[THE PROBLEM] Starting at the line with "26 => decC1A w" and going on through the line with "39 => decC27 w", reproduce each line in the records below exactly and nothing more.

[MATERIAL TO PROCESS]
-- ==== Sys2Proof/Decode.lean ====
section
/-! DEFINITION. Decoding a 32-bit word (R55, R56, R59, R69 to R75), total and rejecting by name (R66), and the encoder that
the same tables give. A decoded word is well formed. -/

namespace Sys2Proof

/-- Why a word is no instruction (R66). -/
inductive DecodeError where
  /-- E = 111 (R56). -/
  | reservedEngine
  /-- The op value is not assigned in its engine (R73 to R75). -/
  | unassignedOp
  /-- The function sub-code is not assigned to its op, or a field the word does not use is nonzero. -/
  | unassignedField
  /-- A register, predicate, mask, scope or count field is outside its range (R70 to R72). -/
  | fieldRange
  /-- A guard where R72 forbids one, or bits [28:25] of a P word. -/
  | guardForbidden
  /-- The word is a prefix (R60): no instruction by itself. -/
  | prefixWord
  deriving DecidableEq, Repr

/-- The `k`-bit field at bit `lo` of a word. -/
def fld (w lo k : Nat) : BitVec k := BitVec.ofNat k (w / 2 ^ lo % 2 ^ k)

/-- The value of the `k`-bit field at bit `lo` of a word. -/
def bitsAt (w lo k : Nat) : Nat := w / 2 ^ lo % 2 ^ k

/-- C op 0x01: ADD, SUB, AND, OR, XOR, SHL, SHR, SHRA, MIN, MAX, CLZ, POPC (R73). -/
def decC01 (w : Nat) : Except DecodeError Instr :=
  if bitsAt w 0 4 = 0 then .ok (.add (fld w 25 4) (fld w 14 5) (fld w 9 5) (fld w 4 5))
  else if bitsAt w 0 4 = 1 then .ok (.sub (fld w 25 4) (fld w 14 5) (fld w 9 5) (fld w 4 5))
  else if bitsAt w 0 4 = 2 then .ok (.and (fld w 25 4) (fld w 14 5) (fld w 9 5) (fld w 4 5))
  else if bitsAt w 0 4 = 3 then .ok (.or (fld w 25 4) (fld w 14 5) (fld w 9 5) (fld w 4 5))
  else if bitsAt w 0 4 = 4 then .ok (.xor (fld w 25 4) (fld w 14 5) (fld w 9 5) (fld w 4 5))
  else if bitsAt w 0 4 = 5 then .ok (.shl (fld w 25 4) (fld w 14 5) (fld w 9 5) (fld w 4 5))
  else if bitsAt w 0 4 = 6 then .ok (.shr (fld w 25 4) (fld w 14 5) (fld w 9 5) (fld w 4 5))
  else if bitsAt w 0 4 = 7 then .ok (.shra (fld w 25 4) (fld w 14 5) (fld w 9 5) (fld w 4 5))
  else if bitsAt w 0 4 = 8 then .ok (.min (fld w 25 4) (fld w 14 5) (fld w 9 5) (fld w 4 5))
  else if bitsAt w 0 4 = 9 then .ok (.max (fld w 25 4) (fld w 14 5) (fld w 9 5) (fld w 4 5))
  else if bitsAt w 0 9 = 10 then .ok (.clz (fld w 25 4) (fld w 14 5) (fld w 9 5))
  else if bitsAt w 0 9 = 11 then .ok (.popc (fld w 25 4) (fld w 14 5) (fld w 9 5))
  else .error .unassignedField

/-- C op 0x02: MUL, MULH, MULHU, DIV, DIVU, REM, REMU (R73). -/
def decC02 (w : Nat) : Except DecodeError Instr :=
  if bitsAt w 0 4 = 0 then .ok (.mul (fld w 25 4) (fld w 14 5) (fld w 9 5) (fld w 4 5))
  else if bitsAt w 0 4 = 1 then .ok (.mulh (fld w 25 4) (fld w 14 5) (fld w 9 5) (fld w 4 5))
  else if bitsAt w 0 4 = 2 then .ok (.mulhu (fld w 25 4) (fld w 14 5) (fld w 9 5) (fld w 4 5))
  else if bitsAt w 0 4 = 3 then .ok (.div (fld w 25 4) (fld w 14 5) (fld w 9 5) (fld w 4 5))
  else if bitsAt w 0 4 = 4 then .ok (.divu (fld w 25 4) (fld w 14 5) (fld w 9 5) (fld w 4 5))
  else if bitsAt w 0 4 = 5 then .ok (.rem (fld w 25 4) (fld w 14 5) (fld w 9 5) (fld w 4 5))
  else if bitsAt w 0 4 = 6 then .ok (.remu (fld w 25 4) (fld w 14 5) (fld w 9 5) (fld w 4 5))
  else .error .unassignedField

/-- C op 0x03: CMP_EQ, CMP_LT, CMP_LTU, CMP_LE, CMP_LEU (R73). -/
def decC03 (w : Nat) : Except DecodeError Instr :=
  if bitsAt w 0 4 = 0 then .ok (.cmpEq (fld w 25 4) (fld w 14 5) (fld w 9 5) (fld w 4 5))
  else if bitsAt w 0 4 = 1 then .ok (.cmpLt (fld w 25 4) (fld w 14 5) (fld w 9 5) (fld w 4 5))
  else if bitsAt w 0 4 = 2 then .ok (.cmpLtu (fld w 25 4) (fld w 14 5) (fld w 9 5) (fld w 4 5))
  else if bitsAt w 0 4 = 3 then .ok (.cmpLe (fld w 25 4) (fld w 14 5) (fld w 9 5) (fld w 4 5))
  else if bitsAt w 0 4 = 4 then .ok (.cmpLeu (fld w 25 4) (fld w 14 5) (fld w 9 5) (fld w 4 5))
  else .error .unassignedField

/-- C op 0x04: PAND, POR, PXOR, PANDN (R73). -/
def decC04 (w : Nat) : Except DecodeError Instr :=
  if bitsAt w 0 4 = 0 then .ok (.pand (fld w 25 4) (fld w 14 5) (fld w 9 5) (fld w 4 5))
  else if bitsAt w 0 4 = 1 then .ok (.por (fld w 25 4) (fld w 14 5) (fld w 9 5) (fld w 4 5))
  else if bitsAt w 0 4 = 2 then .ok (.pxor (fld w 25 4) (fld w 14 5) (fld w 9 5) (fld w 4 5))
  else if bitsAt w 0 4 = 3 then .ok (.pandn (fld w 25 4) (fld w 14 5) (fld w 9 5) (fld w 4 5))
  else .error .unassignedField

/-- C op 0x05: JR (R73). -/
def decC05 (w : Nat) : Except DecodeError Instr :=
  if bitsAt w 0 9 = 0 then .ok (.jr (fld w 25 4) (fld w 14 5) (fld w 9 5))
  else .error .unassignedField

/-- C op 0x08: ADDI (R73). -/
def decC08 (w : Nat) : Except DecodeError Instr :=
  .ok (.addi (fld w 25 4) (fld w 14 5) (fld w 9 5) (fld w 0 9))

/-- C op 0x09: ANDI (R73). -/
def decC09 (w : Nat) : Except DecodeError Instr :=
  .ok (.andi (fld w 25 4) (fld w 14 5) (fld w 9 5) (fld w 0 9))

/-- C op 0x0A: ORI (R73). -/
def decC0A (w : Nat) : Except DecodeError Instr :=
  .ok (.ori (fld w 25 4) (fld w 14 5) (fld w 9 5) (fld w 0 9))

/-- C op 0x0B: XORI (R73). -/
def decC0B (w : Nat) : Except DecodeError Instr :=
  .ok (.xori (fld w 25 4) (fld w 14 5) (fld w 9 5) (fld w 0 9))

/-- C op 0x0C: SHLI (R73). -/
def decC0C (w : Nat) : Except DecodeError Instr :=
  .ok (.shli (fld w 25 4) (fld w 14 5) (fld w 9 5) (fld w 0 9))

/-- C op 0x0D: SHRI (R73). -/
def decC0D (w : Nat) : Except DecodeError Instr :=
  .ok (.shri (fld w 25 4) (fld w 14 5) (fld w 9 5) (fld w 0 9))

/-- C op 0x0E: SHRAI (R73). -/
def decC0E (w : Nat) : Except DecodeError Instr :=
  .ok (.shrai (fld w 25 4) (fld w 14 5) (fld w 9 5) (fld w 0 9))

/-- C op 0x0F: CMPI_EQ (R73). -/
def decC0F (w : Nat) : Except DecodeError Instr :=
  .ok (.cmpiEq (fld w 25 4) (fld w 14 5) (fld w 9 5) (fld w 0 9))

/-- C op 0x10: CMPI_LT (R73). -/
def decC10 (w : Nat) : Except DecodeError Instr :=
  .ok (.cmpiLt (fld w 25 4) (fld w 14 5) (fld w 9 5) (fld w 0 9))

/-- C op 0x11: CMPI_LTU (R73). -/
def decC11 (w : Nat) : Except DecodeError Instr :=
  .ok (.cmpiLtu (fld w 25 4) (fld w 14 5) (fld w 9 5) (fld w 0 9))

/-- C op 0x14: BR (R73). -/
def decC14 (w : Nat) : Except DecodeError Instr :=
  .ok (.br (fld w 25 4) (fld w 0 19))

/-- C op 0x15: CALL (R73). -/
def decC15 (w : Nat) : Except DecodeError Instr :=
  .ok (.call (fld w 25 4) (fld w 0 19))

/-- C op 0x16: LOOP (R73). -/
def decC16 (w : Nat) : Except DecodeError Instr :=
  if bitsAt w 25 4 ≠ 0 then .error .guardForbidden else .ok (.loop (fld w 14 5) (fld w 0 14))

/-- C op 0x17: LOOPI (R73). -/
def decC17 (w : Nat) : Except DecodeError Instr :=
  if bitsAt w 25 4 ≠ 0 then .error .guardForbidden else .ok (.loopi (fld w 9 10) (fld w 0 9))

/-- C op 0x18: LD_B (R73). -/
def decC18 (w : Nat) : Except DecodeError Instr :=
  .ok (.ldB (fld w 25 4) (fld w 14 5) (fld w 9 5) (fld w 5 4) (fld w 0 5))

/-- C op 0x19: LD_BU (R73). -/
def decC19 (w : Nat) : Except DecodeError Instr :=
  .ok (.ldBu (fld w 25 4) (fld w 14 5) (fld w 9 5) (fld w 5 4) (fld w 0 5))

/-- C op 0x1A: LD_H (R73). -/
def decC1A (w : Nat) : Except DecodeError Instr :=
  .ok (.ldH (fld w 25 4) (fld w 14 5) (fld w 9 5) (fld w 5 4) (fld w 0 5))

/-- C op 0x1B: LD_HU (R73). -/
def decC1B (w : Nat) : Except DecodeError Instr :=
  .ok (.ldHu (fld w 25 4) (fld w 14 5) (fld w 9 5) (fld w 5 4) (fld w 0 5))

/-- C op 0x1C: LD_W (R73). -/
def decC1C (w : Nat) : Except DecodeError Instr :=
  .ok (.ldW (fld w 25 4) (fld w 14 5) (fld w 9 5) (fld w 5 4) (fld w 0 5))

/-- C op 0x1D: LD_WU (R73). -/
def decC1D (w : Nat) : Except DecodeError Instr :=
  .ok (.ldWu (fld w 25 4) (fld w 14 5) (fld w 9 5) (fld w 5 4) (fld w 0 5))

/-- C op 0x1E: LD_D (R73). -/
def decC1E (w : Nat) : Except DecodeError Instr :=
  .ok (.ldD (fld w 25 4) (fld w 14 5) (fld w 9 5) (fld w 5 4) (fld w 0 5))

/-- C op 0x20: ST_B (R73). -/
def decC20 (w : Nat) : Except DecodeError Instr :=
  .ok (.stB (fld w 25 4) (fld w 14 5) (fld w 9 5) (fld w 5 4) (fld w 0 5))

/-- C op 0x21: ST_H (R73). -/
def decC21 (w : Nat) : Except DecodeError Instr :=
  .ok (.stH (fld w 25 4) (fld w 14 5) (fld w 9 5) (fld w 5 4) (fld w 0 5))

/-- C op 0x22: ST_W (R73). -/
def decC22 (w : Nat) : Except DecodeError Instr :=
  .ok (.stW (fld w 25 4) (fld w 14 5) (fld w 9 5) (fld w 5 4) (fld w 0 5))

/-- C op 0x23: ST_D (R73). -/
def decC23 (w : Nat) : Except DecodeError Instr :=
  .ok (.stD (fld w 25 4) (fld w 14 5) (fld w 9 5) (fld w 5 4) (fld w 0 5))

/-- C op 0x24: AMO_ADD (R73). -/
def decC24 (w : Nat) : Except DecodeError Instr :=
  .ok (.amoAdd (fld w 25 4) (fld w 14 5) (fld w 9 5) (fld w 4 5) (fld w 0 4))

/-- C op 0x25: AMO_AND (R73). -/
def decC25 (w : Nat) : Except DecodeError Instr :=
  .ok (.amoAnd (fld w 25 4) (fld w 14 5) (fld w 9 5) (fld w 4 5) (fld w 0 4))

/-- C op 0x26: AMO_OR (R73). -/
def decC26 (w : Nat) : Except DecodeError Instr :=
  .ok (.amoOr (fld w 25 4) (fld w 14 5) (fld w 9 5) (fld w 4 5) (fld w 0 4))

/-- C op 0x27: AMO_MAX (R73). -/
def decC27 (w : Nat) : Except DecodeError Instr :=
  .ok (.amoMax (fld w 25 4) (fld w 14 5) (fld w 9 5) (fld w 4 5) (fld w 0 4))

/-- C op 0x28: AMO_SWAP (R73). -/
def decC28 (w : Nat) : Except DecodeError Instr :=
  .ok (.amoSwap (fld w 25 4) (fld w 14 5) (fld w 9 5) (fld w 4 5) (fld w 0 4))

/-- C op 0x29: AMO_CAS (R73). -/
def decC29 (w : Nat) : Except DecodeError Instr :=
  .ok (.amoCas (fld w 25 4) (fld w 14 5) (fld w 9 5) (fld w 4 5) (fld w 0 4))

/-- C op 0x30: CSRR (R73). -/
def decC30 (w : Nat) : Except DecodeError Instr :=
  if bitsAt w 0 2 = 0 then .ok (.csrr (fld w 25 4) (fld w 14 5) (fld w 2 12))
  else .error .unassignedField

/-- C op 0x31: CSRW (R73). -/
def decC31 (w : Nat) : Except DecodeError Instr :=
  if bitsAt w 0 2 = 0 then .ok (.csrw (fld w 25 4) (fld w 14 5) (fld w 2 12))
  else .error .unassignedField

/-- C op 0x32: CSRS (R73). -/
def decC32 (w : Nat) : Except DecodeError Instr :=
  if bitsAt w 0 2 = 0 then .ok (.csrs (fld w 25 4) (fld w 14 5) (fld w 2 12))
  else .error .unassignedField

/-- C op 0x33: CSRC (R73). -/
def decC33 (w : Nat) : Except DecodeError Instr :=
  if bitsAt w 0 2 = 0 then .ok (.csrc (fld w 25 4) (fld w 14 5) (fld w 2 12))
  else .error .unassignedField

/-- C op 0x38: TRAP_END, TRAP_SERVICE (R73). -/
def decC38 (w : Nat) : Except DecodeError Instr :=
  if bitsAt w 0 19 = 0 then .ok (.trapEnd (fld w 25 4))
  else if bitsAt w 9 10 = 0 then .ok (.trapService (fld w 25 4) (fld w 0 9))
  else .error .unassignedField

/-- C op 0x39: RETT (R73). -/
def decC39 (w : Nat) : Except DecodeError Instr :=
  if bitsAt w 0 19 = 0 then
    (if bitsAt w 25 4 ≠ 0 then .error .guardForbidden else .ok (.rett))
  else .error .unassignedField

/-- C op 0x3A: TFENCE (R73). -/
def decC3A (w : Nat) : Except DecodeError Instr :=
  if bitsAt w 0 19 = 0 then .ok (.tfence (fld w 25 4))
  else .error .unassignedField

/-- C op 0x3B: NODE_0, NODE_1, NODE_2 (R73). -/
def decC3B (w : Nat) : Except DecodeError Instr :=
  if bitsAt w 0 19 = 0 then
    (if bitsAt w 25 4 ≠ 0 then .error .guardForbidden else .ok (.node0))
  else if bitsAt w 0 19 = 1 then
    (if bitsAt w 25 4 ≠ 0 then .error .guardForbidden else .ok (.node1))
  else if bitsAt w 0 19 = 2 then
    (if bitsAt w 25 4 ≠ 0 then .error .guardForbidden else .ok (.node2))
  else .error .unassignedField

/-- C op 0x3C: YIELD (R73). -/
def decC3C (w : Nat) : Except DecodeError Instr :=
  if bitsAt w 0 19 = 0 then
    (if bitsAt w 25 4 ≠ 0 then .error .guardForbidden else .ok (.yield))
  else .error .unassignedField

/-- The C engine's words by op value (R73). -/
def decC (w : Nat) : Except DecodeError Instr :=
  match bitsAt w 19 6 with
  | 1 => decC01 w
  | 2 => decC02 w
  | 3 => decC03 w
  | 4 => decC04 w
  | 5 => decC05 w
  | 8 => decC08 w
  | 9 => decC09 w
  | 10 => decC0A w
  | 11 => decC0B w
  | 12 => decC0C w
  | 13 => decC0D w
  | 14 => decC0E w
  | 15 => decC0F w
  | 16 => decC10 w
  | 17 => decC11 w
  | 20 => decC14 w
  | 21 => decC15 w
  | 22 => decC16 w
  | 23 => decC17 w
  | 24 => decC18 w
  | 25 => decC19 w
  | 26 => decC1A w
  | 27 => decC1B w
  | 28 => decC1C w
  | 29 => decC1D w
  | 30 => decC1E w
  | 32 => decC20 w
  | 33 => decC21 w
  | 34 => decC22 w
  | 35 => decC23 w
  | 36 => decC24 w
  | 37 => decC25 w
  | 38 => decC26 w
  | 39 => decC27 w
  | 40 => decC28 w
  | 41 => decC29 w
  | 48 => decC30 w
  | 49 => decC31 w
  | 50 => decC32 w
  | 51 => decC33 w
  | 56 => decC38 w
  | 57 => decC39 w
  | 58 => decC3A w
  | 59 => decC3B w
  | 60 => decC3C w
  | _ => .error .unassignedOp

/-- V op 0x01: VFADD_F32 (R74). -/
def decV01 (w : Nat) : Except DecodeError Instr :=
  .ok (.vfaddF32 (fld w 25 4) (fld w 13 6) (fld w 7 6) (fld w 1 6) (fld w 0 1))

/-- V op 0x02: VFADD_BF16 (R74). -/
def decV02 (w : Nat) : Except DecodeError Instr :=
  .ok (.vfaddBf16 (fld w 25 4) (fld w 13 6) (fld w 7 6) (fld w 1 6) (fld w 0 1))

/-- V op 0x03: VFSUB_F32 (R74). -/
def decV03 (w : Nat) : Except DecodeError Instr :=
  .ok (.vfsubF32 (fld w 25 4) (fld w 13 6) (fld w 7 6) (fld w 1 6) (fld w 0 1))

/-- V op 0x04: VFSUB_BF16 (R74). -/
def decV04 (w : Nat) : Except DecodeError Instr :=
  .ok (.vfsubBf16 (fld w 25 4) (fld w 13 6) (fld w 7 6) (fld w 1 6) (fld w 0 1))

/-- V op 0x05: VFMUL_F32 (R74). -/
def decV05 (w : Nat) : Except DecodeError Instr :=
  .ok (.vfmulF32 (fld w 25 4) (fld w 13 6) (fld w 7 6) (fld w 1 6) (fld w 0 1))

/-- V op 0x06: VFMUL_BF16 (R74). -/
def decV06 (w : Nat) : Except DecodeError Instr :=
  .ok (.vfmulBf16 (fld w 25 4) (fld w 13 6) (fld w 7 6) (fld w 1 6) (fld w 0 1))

[COMPLETED TASK]
  | 26 => decC1A w
  | 27 => decC1B w
  | 28 => decC1C w
  | 29 => decC1D w
  | 30 => decC1E w
  | 32 => decC20 w
  | 33 => decC21 w
  | 34 => decC22 w
  | 35 => decC23 w
  | 36 => decC24 w
  | 37 => decC25 w
  | 38 => decC26 w
  | 39 => decC27 w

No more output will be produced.